REQUIRED WORK. Output the records exactly, with no line skipped.

DATA RECORDS.
/-- The empty contents of a plan (R106). -/
def Plan.empty : Plan :=
  { state := .empty, mode := .isolated, cycle := 60, offset := 0, stepCount := 1, closeReason := none,
    steps := Vector.replicate 32 Step.empty }

/-- A restarted accumulation with nothing held (R49). -/
def Accum.initial {α : Type} : Accum α :=
  { settling := true, count := 0, sumA := 0, sumB := 0, overrange := false, held := none, lastCycle := none }

/-- A card record at power-on (R46, R48). -/
def CardRec.initial : CardRec :=
  { configured := false, coreCount := 8, online := false, lastCycle := none, missing := 0, goodRun := 0,
    mismatch := false, faulted := ⟨0, 0⟩, leakAlarm := 60, leakTrip := 250, retryEnable := true, senseTimeout := 12,
    lastSlotTook := false }

/-- A card's trip and leakage fields at power-on (R84). -/
def CableCard.initial : CableCard :=
  { tripped := false, latched := false, retryTimer := none, watchTimer := none, alarm := false, alarmRun := 0,
    clearRun := 0, tripRun := 0, lastL := none }

/-- A contact input at power-on, before its first sample (R172). -/
def Input.initial : Input :=
  { function := .none, stage := 0, edge := .closed, interval := 4, filter := 3, lastSample := none, sampleCount := 0,
    level := .opened, wetting := .openSense, cleaning := none, edgeCount := 0 }

/-- A link port at power-on (R199); the summary is as it stands at the reset: HANDED_OVER, nothing pending. -/
def Port.initial : Port :=
  { receiver := { clocks := 0, bits := 0 }
    response := { result := .done, summary := 0, code := 0, value := 0 }
    frameError := false
    snapshot := none }

/-- The part right after power-on reset (R1, R22, R29, R48, R49, R65, R84, R85, R105, R123, R153, R172, R184, R199). -/
def State.reset : State :=
  { pending := []
    ports := ⟨Port.initial, Port.initial⟩
    safety :=
      { copies := ⟨SafetyTable.empty, SafetyTable.empty⟩, marks := ⟨false, false⟩, active := none, signature := 0,
        outcome := .none }
    stages := Vector.replicate 16 { defined := false, members := 0 }
    line :=
      { mains := { c := 0, state := .lost, lastPeriod := 0, outRun := 0, inRun := 0, pace := true, crossed := false }
        cards := Vector.replicate 8 CardRec.initial
        lines :=
          ⟨{ state := .good, errors := 0, goodRun := 0, sent := [] },
           { state := .good, errors := 0, goodRun := 0, sent := [] }⟩
        patterns := []
        exchange :=
          { running := false, switchSent := false, toPoll := [], slot := none, cores := [], residuals := [] } }
    engine :=
      { cores := Vector.replicate 64
          { acc := Accum.initial, figures := none, ref := none, qref := none, history := Vector.replicate 16 none }
        residuals := Vector.replicate 8 { acc := Accum.initial, figures := none } }
    proving :=
      { outputs := Vector.replicate 64
          { commanded := false, applied := none, state := .senseLost, failing := 0, echo := false, sense := 0,
            entryIp := 0 }
        groups := Vector.replicate 16 { red := .untested, exposed := false } }
    cable :=
      { cards := Vector.replicate 8 CableCard.initial
        feeders := Vector.replicate 64 { count := 0, opened := false }
        investigations := Vector.replicate 4 none }
    plans :=
      { layout := .l8x16, plans := Vector.replicate 16 Plan.empty, start := none, active := none, pending := none }
    seq :=
      { phase := .stopped, designation := none, current := 0, target := none, stepIndex := none, resume := none,
        minCount := 0, maxCount := 0, forceOff := .none, overrun := false,
        groups := Vector.replicate 16
          { aspect := .red, redAmberAt := none, greenAt := none, endAt := none, deadline := none, greenStart := none,
            lastEnd := none, hold := 0 }
        latches := 0, calls := [], service := none, allRed := false, bars := 0, clock := 0, units := 0,
        position := none }
    service :=
      { state := .handedOver, hold := false, flsel := .dark, offer := none, checkPeriod := 10, start := none,
        vouch := none, changeover := none, twoKey := none }
    inputs := Vector.replicate 16 Input.initial
    faults :=
      { slots := Vector.replicate 48 none, order := [], overflow := false,
        attention :=
          ⟨{ threshold := 0, line := false, released := false }, { threshold := 0, line := false, released := false }⟩ } }

end Sys2Proof.Machine
end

OUTPUT OF THE TASK.
/-- The empty contents of a plan (R106). -/
def Plan.empty : Plan :=
  { state := .empty, mode := .isolated, cycle := 60, offset := 0, stepCount := 1, closeReason := none,
    steps := Vector.replicate 32 Step.empty }

/-- A restarted accumulation with nothing held (R49). -/
def Accum.initial {α : Type} : Accum α :=
  { settling := true, count := 0, sumA := 0, sumB := 0, overrange := false, held := none, lastCycle := none }

/-- A card record at power-on (R46, R48). -/
def CardRec.initial : CardRec :=
  { configured := false, coreCount := 8, online := false, lastCycle := none, missing := 0, goodRun := 0,
    mismatch := false, faulted := ⟨0, 0⟩, leakAlarm := 60, leakTrip := 250, retryEnable := true, senseTimeout := 12,
    lastSlotTook := false }

/-- A card's trip and leakage fields at power-on (R84). -/
def CableCard.initial : CableCard :=
  { tripped := false, latched := false, retryTimer := none, watchTimer := none, alarm := false, alarmRun := 0,
    clearRun := 0, tripRun := 0, lastL := none }

/-- A contact input at power-on, before its first sample (R172). -/
def Input.initial : Input :=
  { function := .none, stage := 0, edge := .closed, interval := 4, filter := 3, lastSample := none, sampleCount := 0,
    level := .opened, wetting := .openSense, cleaning := none, edgeCount := 0 }

/-- A link port at power-on (R199); the summary is as it stands at the reset: HANDED_OVER, nothing pending. -/
def Port.initial : Port :=
  { receiver := { clocks := 0, bits := 0 }
    response := { result := .done, summary := 0, code := 0, value := 0 }
    frameError := false
    snapshot := none }

/-- The part right after power-on reset (R1, R22, R29, R48, R49, R65, R84, R85, R105, R123, R153, R172, R184, R199). -/
def State.reset : State :=
  { pending := []
    ports := ⟨Port.initial, Port.initial⟩
    safety :=
      { copies := ⟨SafetyTable.empty, SafetyTable.empty⟩, marks := ⟨false, false⟩, active := none, signature := 0,
        outcome := .none }
    stages := Vector.replicate 16 { defined := false, members := 0 }
    line :=
      { mains := { c := 0, state := .lost, lastPeriod := 0, outRun := 0, inRun := 0, pace := true, crossed := false }
        cards := Vector.replicate 8 CardRec.initial
        lines :=
          ⟨{ state := .good, errors := 0, goodRun := 0, sent := [] },
           { state := .good, errors := 0, goodRun := 0, sent := [] }⟩
        patterns := []
        exchange :=
          { running := false, switchSent := false, toPoll := [], slot := none, cores := [], residuals := [] } }
    engine :=
      { cores := Vector.replicate 64
          { acc := Accum.initial, figures := none, ref := none, qref := none, history := Vector.replicate 16 none }
        residuals := Vector.replicate 8 { acc := Accum.initial, figures := none } }
    proving :=
      { outputs := Vector.replicate 64
          { commanded := false, applied := none, state := .senseLost, failing := 0, echo := false, sense := 0,
            entryIp := 0 }
        groups := Vector.replicate 16 { red := .untested, exposed := false } }
    cable :=
      { cards := Vector.replicate 8 CableCard.initial
        feeders := Vector.replicate 64 { count := 0, opened := false }
        investigations := Vector.replicate 4 none }
    plans :=
      { layout := .l8x16, plans := Vector.replicate 16 Plan.empty, start := none, active := none, pending := none }
    seq :=
      { phase := .stopped, designation := none, current := 0, target := none, stepIndex := none, resume := none,
        minCount := 0, maxCount := 0, forceOff := .none, overrun := false,
        groups := Vector.replicate 16
          { aspect := .red, redAmberAt := none, greenAt := none, endAt := none, deadline := none, greenStart := none,
            lastEnd := none, hold := 0 }
        latches := 0, calls := [], service := none, allRed := false, bars := 0, clock := 0, units := 0,
        position := none }
    service :=
      { state := .handedOver, hold := false, flsel := .dark, offer := none, checkPeriod := 10, start := none,
        vouch := none, changeover := none, twoKey := none }
    inputs := Vector.replicate 16 Input.initial
    faults :=
      { slots := Vector.replicate 48 none, order := [], overflow := false,
        attention :=
          ⟨{ threshold := 0, line := false, released := false }, { threshold := 0, line := false, released := false }⟩ } }

end Sys2Proof.Machine
end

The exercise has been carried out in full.